** Opening Input material block **

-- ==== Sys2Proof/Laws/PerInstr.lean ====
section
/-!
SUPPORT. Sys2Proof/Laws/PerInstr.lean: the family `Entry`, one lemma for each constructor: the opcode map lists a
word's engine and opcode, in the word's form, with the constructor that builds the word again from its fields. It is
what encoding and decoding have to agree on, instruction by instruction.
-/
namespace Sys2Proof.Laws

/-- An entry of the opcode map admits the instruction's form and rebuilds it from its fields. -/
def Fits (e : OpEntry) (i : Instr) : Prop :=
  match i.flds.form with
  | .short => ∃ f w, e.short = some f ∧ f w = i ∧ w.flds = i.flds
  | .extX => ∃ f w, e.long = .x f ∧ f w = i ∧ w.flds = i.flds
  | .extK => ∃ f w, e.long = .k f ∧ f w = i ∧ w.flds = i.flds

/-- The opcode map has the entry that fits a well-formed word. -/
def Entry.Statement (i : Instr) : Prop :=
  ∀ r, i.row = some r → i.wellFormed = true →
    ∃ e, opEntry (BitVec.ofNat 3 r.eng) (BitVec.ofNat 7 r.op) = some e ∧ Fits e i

** Closing Input material block **

> [Work required]:
Transcribe nothing except the lines from the one with "its fields. -/" through the end of the data above, each exactly as it appears.

> [Reply to the exercise]:
/-- An entry of the opcode map admits the instruction's form and rebuilds it from its fields. -/
def Fits (e : OpEntry) (i : Instr) : Prop :=
  match i.flds.form with
  | .short => ∃ f w, e.short = some f ∧ f w = i ∧ w.flds = i.flds
  | .extX => ∃ f w, e.long = .x f ∧ f w = i ∧ w.flds = i.flds
  | .extK => ∃ f w, e.long = .k f ∧ f w = i ∧ w.flds = i.flds

/-- The opcode map has the entry that fits a well-formed word. -/
def Entry.Statement (i : Instr) : Prop :=
  ∀ r, i.row = some r → i.wellFormed = true →
    ∃ e, opEntry (BitVec.ofNat 3 r.eng) (BitVec.ofNat 7 r.op) = some e ∧ Fits e i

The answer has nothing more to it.